If there is one thing any experienced camper will tell you, it is to expect the unexpected, especially where the weather is concerned. In the last 10 years, we have faced 40-degree temperatures at the end of August, and 12-degree temperatures at the end of December. When all is between you and the elements is a thin layer of nylon or two, how you have packed for these unexpected extremes makes a huge difference to how well you sleep that night, and how cheerful you are the next morning.
We now know to keep spare blankets in the camping kit, to pack at least one (but preferably two) warm outfits, the extra one in case you get wet, as well as at least two hot weather outfits. Swimming costumes also go in, as there are sometimes opportunities in unexpected places, and it is horrible sitting watching everyone else having a good time and you cannot join in.
We have also learned to expect the unexpected around food and restaurants. We ate the best fish and chips in the country in a little restaurant (sadly, no longer in operation) in Ficksburg, of all places. Discovered amazing trout and dill pasta in Wakkerstroom, in a restaurant with a beautiful table high fireplace, that kept us toasty warm as well as fed like kings. We were served really great lamb stew at Mountain Zebra National Park outside Cradock, and bought delicious koeksisters and ginger beer from a farmstall outside Britstown in the Northern Cape.
Then you have the unexpected sightings – after asking about bush pigs at Royal Natal National Park in the Drakensberg, and being assured by the officials that there were none, we happened across 10 of them crossing the road outside the office, two nights later when we returned from dinner. We came across 4 beautiful grey crowned cranes in a small hamlet outside Winterton – not normally something you would expect in a town. One morning in Marakele National Park, we were entertained in the campsite by two female warthogs and about ten piglets – we couldn’t quite agree on how many there were as they were so busy with their own game. They seemed to be playing tag, and then the tagged one had to spin in circles on the spot, until it fell over, which started all the others spinning on the spot, until the first one got up and gave chase again – hectic, amusing, beautiful to watch.

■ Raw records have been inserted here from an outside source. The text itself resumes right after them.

/-- BOOT.MBX_CMD written with GO, or MBX_GO of the SPI slave: while BUSY it is ignored. The bundle has still to be read. -/
def State.mbxGo (s : State) (boot write spis : Bool) (len : Nat) : State :=
  if s.rbit rBootMbxStat 0 then s
  else
    let s := (s.setBit rBootMbxStat 0 true).setBit rBootMbxStat 1 false
    s.modBoot fun x => { x with mbx := some { at' := s.now, ok := false, boot := boot, write := write, spis := spis, waits := true, len := len
                                              reason := 0x07, detail := 3 } }

/-- The bundle of the mailbox has been read, or could not be: both images are checked. -/
def State.mbxRead (s : State) (b : Option (List Byte)) : State :=
  match s.boot.mbx with
  | none => s
  | some k =>
    let k := { k with waits := false }
    let k := if k.boot && s.modeCode != 3 then { k with reason := 0x19 }
      else match b with
      | none => k
      | some b => match s.bundleReason b with
        | none => { k with ok := true, bundle := b }
        | some r => { k with reason := r.2, detail := imgDetail 3 r }
    s.modBoot fun x => { x with mbx := some k }

/-- A mailbox request waits for its bundle; `boot` is its BOOT bit. -/
def State.mbxWaits (s : State) (boot : Bool) : Bool :=
  match s.boot.mbx with
  | some k => k.waits && k.boot == boot
  | none => false

/-- The bundle that the mailbox's source holds: the SPI slave's is the inactive slot (R651). -/
def State.mbxBundle (s : State) (data : List Byte) (ok : Bool) : Option (List Byte) :=
  match s.boot.mbx with
  | some k => if k.spis then some ((s.slotBundle (1 - s.activeSlot)).take k.len) else if ok then some (data.take k.len) else none
  | none => none

/-- MBX_BOOT: the bundle of a GO with BOOT = 1; `data` is what the host memory holds, `ok` that the reads succeed. -/
def execMbxBoot (data : List (BitVec 8)) (ok : Bool) (s : State) : Host.Outcome State Fault Refusal :=
  .next (if s.mbxWaits true then s.mbxRead (s.mbxBundle data ok) else s)

/-- MBX_WRITE: the bundle of a GO with BOOT = 0. -/
def execMbxWrite (data : List (BitVec 8)) (ok : Bool) (s : State) : Host.Outcome State Fault Refusal :=
  .next (if s.mbxWaits false then s.mbxRead (s.mbxBundle data ok) else s)

/-- A mailbox bundle has passed (R616). -/
def State.mbxPass (s : State) (k : FixOp) : State :=
  let s := if !k.write then s
    else if k.spis then (s.writeBcr (1 - s.activeSlot)).modBoot fun x => { x with att := 0 }
    else
      let slot := 1 - s.activeSlot
      (s.setBit rBootMbxStat 2 true).spimReq { who := 2, op := slotWrite, addr := slotBase slot, data := k.bundle }
  if k.boot && s.modeCode = 3 then
    let s := s.verifyAgain 0x04
    (s.modBoot fun x => { x with cur := if k.spis then 5 else 4, img := k.bundle }).tryStage1
  else s

/-! ### Debug unlock (R625 to R628) -/

/-- NEW_CHAL: a write to DBG_REQ with NEW_CHAL. The challenge is random: free values. -/
def State.newChal (s : State) (level key : Nat) : State :=
  let s := (s.setFld rSecDbgReq 0 2 level).setFld rSecDbgReq 4 2 key
  let s := forN 12 (fun j s => let (f, s) := s.draw; s.setReg (rSecDbgChal j) (f.setWidth 32)) s
  s.modBoot fun x => { x with chalAt := s.now, chalOk := true }

def execNewChal (level key : Fin 4) (s : State) : Host.Outcome State Fault Refusal := .next (s.newChal level.val key.val)

/-- The first condition of R626 that fails, 0 if all hold. -/
def State.dbgReason (s : State) : Nat :=
  let level := s.rfld rSecDbgReq 0 2
  let k := s.rfld rSecDbgReq 4 2
  let lock := s.fuseVal 48
  let resp := (List.range 48).flatMap fun j => leBytes 4 (s.reg (rSecDbgResp j)).toNat
  let key := resp.take 96
  let die := (List.range 4).flatMap fun j => leBytes 4 (s.fuseVal (96 + j)).toNat
  let msg := sha384 (s.bytes48 rSecDbgChal ++ die ++ leBytes 1 level ++ leBytes 1 k)
  if bit lock 8 then 0x10
  else if s.now < s.boot.backUntil then 0x11
  else if !s.boot.chalOk || s.boot.chalAt + 73728000000 ≤ s.now then 0x12
  else if !(s.keySet k) then 0x02
  else if s.keyRevoked k then 0x03
  else if !(bit lock (4 + k)) then 0x14
  else if sha384 key != s.keyHash k then 0x02
  else if level = 0 || fld lock 14 2 < level then 0x13
  else if !(ecdsaOk key msg (resp.drop 96)) then 0x04
  else if !([3, 4, 5, 6, 7, 8, 0xB].contains s.modeCode) then 0x19
  else 0

/-- SEC.DBG_CMD.GO: the response is submitted. -/
def State.dbgGo (s : State) (jtag : Bool) : State :=
  if s.rbit rSecDbgStat 0 then s
  else
    let r := s.dbgReason
    let chal := s.bytes48 rSecDbgChal
    let s := s.setBit rSecDbgStat 0 true
    s.modBoot fun x => { x with
      chalOk := false, dbgFrom := if jtag then 1 else 0
      dbg := some { at' := s.now, ok := decide (r = 0), reason := r, bundle := chal
                    detail := s.rfld rSecDbgReq 4 2 + 16 * s.rfld rSecDbgReq 0 2 } }

def execDbgGo (jtag : Bool) (s : State) : Host.Outcome State Fault Refusal := .next (s.dbgGo jtag)

/-- The result of a debug unlock. -/
def State.dbgResult (s : State) (k : FixOp) : State :=
  let s := (s.setBit rSecDbgStat 0 false).setBit rSecDbgStat 2 (!k.ok)
  if k.ok then
    let s := s.modBoot fun x => { x with fails := 0, backUntil := 0 }
    let level := k.detail / 16
    let s := ((s.setBit rSecDbgStat 1 true).setFld rSecDbgStat 4 2 level).setFld rSecDbgStat 16 5 0
    let s := s.extendDay 4 (sha384 (k.bundle ++ leBytes 1 level ++ leBytes 1 (k.detail % 16)))
    s.modeDo 0x31 fun s => { s with mode := { s.mode with session := true } }
  else
    let s := s.audit k.reason s.boot.dbgFrom 0 0 k.detail
    if k.reason = 0x11 then s
    else
      let n := min 31 (s.boot.fails + 1)
      let s := s.setFld rSecDbgStat 16 5 n
      s.modBoot fun x => { x with fails := n, backUntil := s.now + min (2 ^ (n - 1)) 3600 * 1228800000 }

/-- SEC.DBG_CMD.CLOSE (R628). -/
def State.dbgClose (s : State) : State :=
  if !s.mode.session then s
  else
    let s := ((s.setBit rSecDbgStat 1 false).setFld rSecDbgStat 4 2 0).haltKeeper false
    s.modeDo 0x32 fun s => { s with mode := { s.mode with session := false } }

def execDbgClose (s : State) : Host.Outcome State Fault Refusal := .next s.dbgClose

/-- CHALLENGE_EXPIRY. -/
def execChallengeExpiry (s : State) : Host.Outcome State Fault Refusal :=
  .next (if s.boot.chalAt + 73728000000 ≤ s.now then s.modBoot fun x => { x with chalOk := false } else s)

/-! ### Results at their fixed time (R629) -/

/-- A request's time has come: its audit entry if it is refused. -/
def State.fixAudit (s : State) (k : FixOp) (source : Nat) : State := if k.ok then s else s.audit k.reason source 0 0 k.detail

/-- FIXED_TIME_RESULT: 0 debug unlock, 1 fuse programming, 2 BOOT.UPD, 3 BOOT.ARB, 4 the image mailbox. -/
def execFixedTimeResult (op : Fin 5) (s : State) : Host.Outcome State Fault Refusal :=
  let due := fun (k : Option FixOp) ms => k.filter fun k => decide (k.at' + 1228800 * ms ≤ s.now)
  match op.val with
  | 0 => match due s.boot.dbg 50 with
    | some k => .next ((s.modBoot fun x => { x with dbg := none }).dbgResult k)
    | none => .next s
  | 1 => match due s.boot.otp 50 with
    | some k => .next ((((s.modBoot fun x => { x with otp := none }).setBit rBootOtpPgm 31 false).setBit rBootOtpPgm 30 (!k.ok)).fixAudit k 6)
    | none => .next s
  | 2 => match due s.boot.upd 1000 with
    | some k => .next ((((s.modBoot fun x => { x with upd := none }).setBit rBootUpd 0 false).setBit rBootUpd 2 (!k.ok)).fixAudit k 4)
    | none => .next s
  | 3 => match due s.boot.arb 1000 with
    | some k => .next ((((s.modBoot fun x => { x with arb := none }).setBit rBootArb 0 false).setBit rBootArb 2 (!k.ok)).fixAudit k 5)
    | none => .next s
  | _ => match due s.boot.mbx 1000 with
    | some k =>
      let s := ((s.modBoot fun x => { x with mbx := none }).setBit rBootMbxStat 0 false).setBit rBootMbxStat 1 (!k.ok)
      let s := s.fixAudit k (if k.spis then 3 else 2)
      .next (if k.ok then s.mbxPass k else s)
    | none => .next s

/-! ### The audio path of MINIMAL (R618) -/

/-- The stream of the MINIMAL path. Its FIFO's place, in FREE memory, and its size are the model's. -/
def State.minStream (s : State) : Stream :=
  { ctx := 0, ring := 0, capture := false, media := false, dom := 0, rate := 0, chans := 2
    fmt := if s.rbit rBootMinCfg 4 then 3 else 0, layout := 0, burst := 6, share := 1024, mics := 0, flog := 9, fq := 360 * 256
    base := s.reg64 rBootMinRingLo, size := 2 ^ clampN 4 16 (s.rfld rBootMinCfg 0 4)
    st := 2, tokens := 2 * costBytes 4096 * 65536 }

/-- Takes a part of BAR0 back to its reset values. -/
def State.resetBlock (s : State) (lo hi : Nat) : State :=
  { s with regs := SMap.keep (fun k => !(decide (lo ≤ k) && decide (k < hi))) s.regs }

/-- The data plane is reconfigured for MINIMAL: D0 at 48 kHz from PLL-A, stream ring 0 of CTX0 to DAC0, DAC1 and TDM0. -/
def State.minStart (s : State) : State :=
  let cons := s.reg rBootMinCons
  let s := ((s.resetBlock 0x0A0000 0x0C0000).resetBlock 0x0D0000 0x0F0000).resetBlock 0x020800 0x0208A0
  let s := { s with route := {}, mov := {}, port := {}, tick := {} }
  let s := (s.setReg (rClkPllCtrl 0) 0x6000).pllCtrlW 0 0x6001
  let s := s.setStream 0 (some { s.minStream with prod := cons, cons := cons })
  let s := (s.setReg (rPortTdmTxmask 0) 3).tdmCfgW 0 0x00141807
  let s := (s.convGrpW 0 8).setFld rBootMinStat 0 8 2
  let cross := fun n a b (s : State) => s.setXp n { src := a, sink := b, st := 1, ramp := { cur := 0x40000000 } }
  let s := cross 0 0x8000 0x0C00 (cross 1 0x8000 0x0000 (cross 2 0x8001 0x0C01 (cross 3 0x8001 0x0001 s)))
  let s := (s.dacStart 0).dacStart 1
  { s.modBoot (fun x => { x with minFrames := 0 }) with
    mode := { s.mode with baseRun := true }
    tick := { s.tick with gen := { lastTick := s.now, period := 25600, f := 25600 * 256 } } }

/-- BOOT.MIN_CFG written. -/
def State.minCfgW (s : State) (v : Word) : State :=
  let was := s.rbit rBootMinCfg 31
  let s := s.setReg rBootMinCfg (v &&& 0x8000001F)
  if s.mode.boot != 4 || s.mode.started then s
  else if bit v 31 && !was then s.minStart
  else if !(bit v 31) && was then { s.dacDomStop with mode := { s.mode with baseRun := false }, mov := {} }
  else s

/-- MIN_PATH_ENABLE: MIN_CFG.EN is set. -/
def execMinPathEnable (s : State) : Host.Outcome State Fault Refusal := .next (s.minCfgW (putBit (s.reg rBootMinCfg) 31 true))

end Sys2Proof.Machine
end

We have also had some unexpected comments while camping. With Malcolm being a horticulturist, we as often look at plants in the nature reserves as at animals or birds. One morning in Kruger, we were parked on the wrong side of the road, very close to a bush, so Malcolm could take some photographs of the leaves, bark and flowers. A car pulled up next to me and the gentlemen, with a heavy English accent, asked what we were looking at. When I replied that Malcolm was looking at the plant, he said: “Now you are telling pork pies!” To this day he must believe that we had spotted something and just did not want to share.
When we took my daughters on one of their first camping trips, we arrived at the campsite quite late and first helped them set up their tent and get their beds sorted out – they were about 14 and 16 at the time. They were already in bed when we returned from washing up and started getting the inside of our tent organised. Suddenly this voice from their tent broke the silence, clearly unaware that tent walls are not soundproof: “Do you think they are bonking over there?” We were in stitches for the rest of the holiday, every time we went to bed!
If you expect to be surprised, around every twist and turn of life, and learn to just roll with the flow and take the giggles, the beauty, the amazing people and food and scenery where you find them, you will find so much in our country to delight. You will find so much in camping to entertain you, amuse you, to slow down your pace from the normal daily rush. You will be, like me, hooked for life.